Supplied material:
theorem Keeps.store {s e : State} {a1} {a2} {a3} (h : Keeps ms mf false s e) : Keeps ms mf false s (State.store e a1 a2 a3) := by
  delta State.store
  exact Keeps.foldlL (Keeps.pairL h) (fun _ _ h0 => Keeps.pairL (Keeps.cond h0.shelfPut.shelfMark h0.tenStore))

theorem Keeps.refill {s e : State} {a1} (h : Keeps ms mf ma s e) : Keeps ms mf ma s (State.refill e a1) := by
  delta State.refill
  split
  · exact h
  · extract_lets +onlyGivenNames x0
    clear_value x0
    extract_lets +onlyGivenNames x1
    clear_value x1
    exact h.dspSet

theorem Keeps.fillBucket {s e : State} {a1} (h : Keeps ms mf ma s e) : Keeps ms mf ma s (State.fillBucket e a1) := by
  delta State.fillBucket
  split
  · exact h
  · exact h.dspSet

theorem Keeps.charge {s e : State} {a1} {a2} (h : Keeps ms mf ma s e) : Keeps ms mf ma s (State.charge e a1 a2) := by
  delta State.charge
  extract_lets +onlyGivenNames x0
  have h0 : Keeps ms mf ma s x0 := h.refill
  clear_value x0
  extract_lets +onlyGivenNames x1
  clear_value x1
  exact h0.dspSet

theorem Keeps.progStart {s e : State} {a1} {a2} {a3} (h : Keeps ms mf ma s e) : Keeps ms mf ma s (State.progStart e a1 a2 a3) := by
  delta State.progStart
  extract_lets -underBinder +onlyGivenNames x0
  clear_value x0
  extract_lets -underBinder +onlyGivenNames x1
  clear_value x1
  extract_lets -underBinder -merge +onlyGivenNames y2_0 x2
  clear_value x2
  extract_lets -underBinder +onlyGivenNames x3
  clear_value x3
  extract_lets -underBinder +onlyGivenNames x4
  have h4 : Keeps ms mf ma s x4 := h.tileSet
  clear_value x4
  extract_lets -underBinder +onlyGivenNames x5
  have h5 : Keeps ms mf ma s x5 := Keeps.cond h4 h4.adSet
  clear_value x5
  extract_lets -underBinder +onlyGivenNames x6
  have h6 : Keeps ms mf ma s x6 := h5.forN (fun _ _ h7 => Keeps.cond h7 h7.setF)
  clear_value x6
  extract_lets -underBinder +onlyGivenNames x8
  have h8 : Keeps ms mf ma s x8 := h6.setFs
  clear_value x8
  exact h8.wrapInc.disarm.disarm

theorem Keeps.poisonLost {s e : State} {a1} {a2} (h : Keeps ms mf ma s e) : Keeps ms mf ma s (State.poisonLost e a1 a2) := by
  delta State.poisonLost
  exact h.forL (fun _ _ h0 => h0.setPoison)

theorem Keeps.addToken {s e : State} {a1} {a2} (h : Keeps ms mf ma s e) : Keeps ms mf ma s (State.addToken e a1 a2) := by
  delta State.addToken
  exact Keeps.cond h h.setF

theorem Keeps.stray {s e : State} {a1} (h : Keeps ms mf ma s e) : Keeps ms mf ma s (State.stray e a1) := by
  delta State.stray
  exact h.setF

theorem Keeps.withdrawn {s e : State} {a1} {a2} {a3} {a4} {a5} (h : Keeps ms mf ma s e) : Keeps ms mf ma s (State.withdrawn e a1 a2 a3 a4 a5) := by
  delta State.withdrawn
  extract_lets +onlyGivenNames x0
  clear_value x0
  split
  · extract_lets +onlyGivenNames x1
    have h1 : Keeps ms mf ma s x1 := h.poisonLost.tileSet
    clear_value x1
    extract_lets +onlyGivenNames x2
    have h2 : Keeps ms mf ma s x2 := Keeps.cond h1.addToken h1
    clear_value x2
    exact h2.setF.flag.adRaise
  · exact Keeps.cond h h.stray

theorem Keeps.openLines {s e : State} {a0} (h : Keeps ms mf ma s e) : Keeps ms mf ma s (State.openLines a0 e).2 := by
  induction a0 generalizing e with
  | zero => exact h
  | succ n ih =>
    rw [State.openLines.eq_2]
    exact ih h.draw

theorem Keeps.cancelMac {s e : State} {a1} {a2} (h : Keeps ms mf ma s e) : Keeps ms mf ma s (State.cancelMac e a1 a2) := by
  delta State.cancelMac
  extract_lets -underBinder +onlyGivenNames x0
  clear_value x0
  extract_lets -underBinder +onlyGivenNames x1
  clear_value x1
  split
  · extract_lets -underBinder +onlyGivenNames x2
    have h2 : Keeps ms mf ma s x2.2 := h.openLines
    clear_value x2
    extract_lets -underBinder +onlyGivenNames x3
    have h3 : Keeps ms mf ma s x3.2 := h2.draw
    clear_value x3
    exact h3.tileSet
  · extract_lets -underBinder +onlyGivenNames x4
    have h4 : Keeps ms mf ma s x4 := h.forN (fun _ _ h5 => h5.forN (fun _ _ h6 => by
      extract_lets -underBinder +onlyGivenNames x7
      have h7 : Keeps ms mf ma s x7.2 := h6.draw
      clear_value x7
      exact h7.setAcc))
    clear_value x4
    exact h4.markBank
  · exact h.forN (fun _ _ h8 => h8.forN (fun _ _ h9 => by
      extract_lets -underBinder +onlyGivenNames x10
      have h10 : Keeps ms mf ma s x10.2 := h9.draw
      clear_value x10
      exact h10.setAcc))
  · exact h

theorem Keeps.cancelVec {s e : State} {a1} {a2} (h : Keeps ms mf ma s e) : Keeps ms mf ma s (State.cancelVec e a1 a2) := by
  delta State.cancelVec
  extract_lets -underBinder +onlyGivenNames x0
  clear_value x0
  extract_lets -underBinder +onlyGivenNames x1
  clear_value x1
  extract_lets -underBinder +onlyGivenNames x2
  have h2 : Keeps ms mf ma s x2.2 := h.draw
  clear_value x2
  extract_lets -underBinder +onlyGivenNames x3
  have h3 : Keeps ms mf ma s x3.2 := h2.draw
  clear_value x3
  split
  · exact h
  · extract_lets -underBinder +onlyGivenNames x4
    clear_value x4
    exact h.forN (fun _ _ h5 => by
      extract_lets -underBinder +onlyGivenNames x6
      have h6 : Keeps ms mf ma s x6.2 := h5.draw
      clear_value x6
      exact h6.writeLine)
  · extract_lets -underBinder +onlyGivenNames x7
    clear_value x7
    extract_lets -underBinder +onlyGivenNames x8
    clear_value x8
    extract_lets -underBinder +onlyGivenNames x9
    clear_value x9
    exact h3.setVreg
  · extract_lets -underBinder +onlyGivenNames x10
    clear_value x10
    extract_lets -underBinder +onlyGivenNames x11
    have h11 : Keeps ms mf ma s x11.2 := h.openLines
    clear_value x11
    extract_lets -underBinder +onlyGivenNames x12
    have h12 : Keeps ms mf ma s x12.2 := h11.draw
    clear_value x12
    extract_lets -underBinder +onlyGivenNames x13
    clear_value x13
    exact h12.tileSet
  · exact h
  · exact h3.setVreg

theorem Keeps.abortTile {s e : State} {a1} {a2} {a3} {a4} {a5} (h : Keeps ms mf ma s e) : Keeps ms mf ma s (State.abortTile e a1 a2 a3 a4 a5) := by
  delta State.abortTile
  extract_lets -underBinder +onlyGivenNames x0
  clear_value x0
  extract_lets -underBinder +onlyGivenNames x1
  have h1 : Keeps ms mf ma s x1 := by
    unfold x1
    split
    · exact h.cancelMac
    · exact h
  clear_value x1
  extract_lets -underBinder +onlyGivenNames x2
  have h2 : Keeps ms mf ma s x2 := by
    unfold x2
    split
    · exact h1.cancelVec
    · exact h1
  clear_value x2
  extract_lets -underBinder +onlyGivenNames x3
  clear_value x3
  extract_lets -underBinder +onlyGivenNames x4
  clear_value x4
  extract_lets -underBinder +onlyGivenNames x5
  clear_value x5
  extract_lets -underBinder +onlyGivenNames x6
  have h6 : Keeps ms mf ma s x6 := h2.forL (fun _ _ h7 => h7.poisonLost)
  clear_value x6
  extract_lets -underBinder +onlyGivenNames x8
  have h8 : Keeps ms mf ma s x8 := h6.tileSet
  clear_value x8
  extract_lets -underBinder +onlyGivenNames x9
  have h9 : Keeps ms mf ma s x9 := h8.setFs
  clear_value x9
  exact h9.disarm.disarm

theorem Keeps.sendWithdrawals {s e : State} {a1} (h : Keeps ms mf ma s e) : Keeps ms mf ma s (State.sendWithdrawals e a1) := by
  delta State.sendWithdrawals
  split
  · exact h
  · exact h.tileSet.forL (fun _ _ h0 => h0.withdrawn)

theorem Keeps.recordFault {s e : State} {a1} {a2} {a3} {a4} {a5} (h : Keeps ms mf ma s e) : Keeps ms mf ma s (State.recordFault e a1 a2 a3 a4 a5) := by
  delta State.recordFault
  extract_lets +onlyGivenNames x0
  have h0 : Keeps ms mf ma s x0 := Keeps.cond h h.setFs
  clear_value x0
  exact h0.flag.adFault.adRaise

theorem Keeps.tileFaultAt {s e : State} {a1} {a2} {a3} {a4} {a5} (h : Keeps ms mf ma s e) : Keeps ms mf ma s (State.tileFaultAt e a1 a2 a3 a4 a5) := by
  delta State.tileFaultAt
  exact h.recordFault.abortTile

theorem Keeps.tileFault {s e : State} {a1} {a2} {a3} {a4} (h : Keeps ms mf ma s e) : Keeps ms mf ma s (State.tileFault e a1 a2 a3 a4) := by
  delta State.tileFault
  extract_lets -underBinder +onlyGivenNames x0
  clear_value x0
  extract_lets -underBinder +onlyGivenNames x1
  have h1 : Keeps ms mf ma s x1 := Keeps.cond h h.tileSet
  clear_value x1
  exact h1.tileFaultAt

theorem Keeps.signal {s e : State} {a1} {a2} {a3} {a4} (h : Keeps ms mf ma s e) : Keeps ms mf ma s (State.signal e a1 a2 a3 a4) := by
  delta State.signal
  exact Keeps.cond h (Keeps.cond h.tileFaultAt h.addToken)

theorem Keeps.linkOff {s e : State} (h : Keeps ms mf ma s e) : Keeps ms mf ma s (State.linkOff e) := by
  delta State.linkOff
  exact h.silSet.setFs

theorem Keeps.setTenant {s e : State} {a1} {a2} (h : Keeps ms mf ma s e) : Keeps ms mf ma s (State.setTenant e a1 a2) := by
  delta State.setTenant
  exact Keeps.cond h h.setF.setBitF.raise

theorem Keeps.tenantSet {s e : State} {a1} {a2} (h : Keeps ms mf ma s e) : Keeps ms mf ma s (State.tenantSet e a1 a2) := by
  delta State.tenantSet
  exact h.upd

theorem Keeps.dropTenant {s e : State} {a1} (h : Keeps ms mf ma s e) : Keeps ms mf ma s (State.dropTenant e a1) := by
  delta State.dropTenant
  extract_lets +onlyGivenNames x0
  have h0 : Keeps ms mf ma s x0 := h.setTenant.tenantSet
  clear_value x0
  exact h0.forN (fun _ _ h1 => h1.setF.setF)

theorem Keeps.setTrust {s e : State} {a1} (h : Keeps ms mf ma s e) : Keeps ms mf ma s (State.setTrust e a1) := by
  delta State.setTrust
  exact Keeps.cond h (Keeps.cond h.upd.setFs.raiseInt.resetRuns.refreshZones h.upd.setFs.raiseInt.refreshZones)

theorem Keeps.adBefore {s e : State} (h : Keeps ms mf ma s e) : Keeps ms mf ma s (State.adBefore e) := by
  delta State.adBefore
  exact h.clearAllZones.abortForward.setTrust

theorem Keeps.adLose {s e : State} {a1} (h : Keeps ms mf false s e) : Keeps ms mf false s (State.adLose e a1) := by
  delta State.adLose
  have k : ∀ x : State, Keeps ms mf false s x → Keeps ms mf false s { x with
      ad := .init, dram := if a1 then x.dram else [], shelf := [], asy := { x.asy with qual := none, qualBad := false },
      cil := { x.cil with loads := [], resident := if a1 then x.cil.resident else [] } } := by
    intro x hx
    refine ((hx.dram (m := if a1 then x.dram else []) fun w => ?_).shelf (m := []) fun _ => rfl).upd
    split
    · exact w
    · rfl
  exact (k _ (h.upd.upd.linkOff.upd.setF)).clearRegs.setF

theorem Keeps.adCount {s e : State} {a1} (h : Keeps ms mf ma s e) : Keeps ms mf ma s (State.adCount e a1) := by
  delta State.adCount
  exact h.setF.wrapInc

theorem Keeps.adReset {s e : State} {a1} (h : Keeps ms mf false s e) : Keeps ms mf false s (State.adReset e a1) := by
  delta State.adReset
  exact (h.adBefore.adCount.forN (fun _ _ h0 => h0.dropTenant)).adLose

theorem Keeps.adEntryReset {s e : State} (h : Keeps ms mf false s e) : Keeps ms mf false s (State.adEntryReset e) := by
  delta State.adEntryReset
  exact (h.adBefore.adCount.forN (fun _ _ h0 => Keeps.cond h0 h0.dropTenant)).adLose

Task goal: The result should be the lines from the line with "(State.adEntryReset e) := by" to the last line of the material, returned exactly and without any other line.

Answer space:
theorem Keeps.adEntryReset {s e : State} (h : Keeps ms mf false s e) : Keeps ms mf false s (State.adEntryReset e) := by
  delta State.adEntryReset
  exact (h.adBefore.adCount.forN (fun _ _ h0 => Keeps.cond h0 h0.dropTenant)).adLose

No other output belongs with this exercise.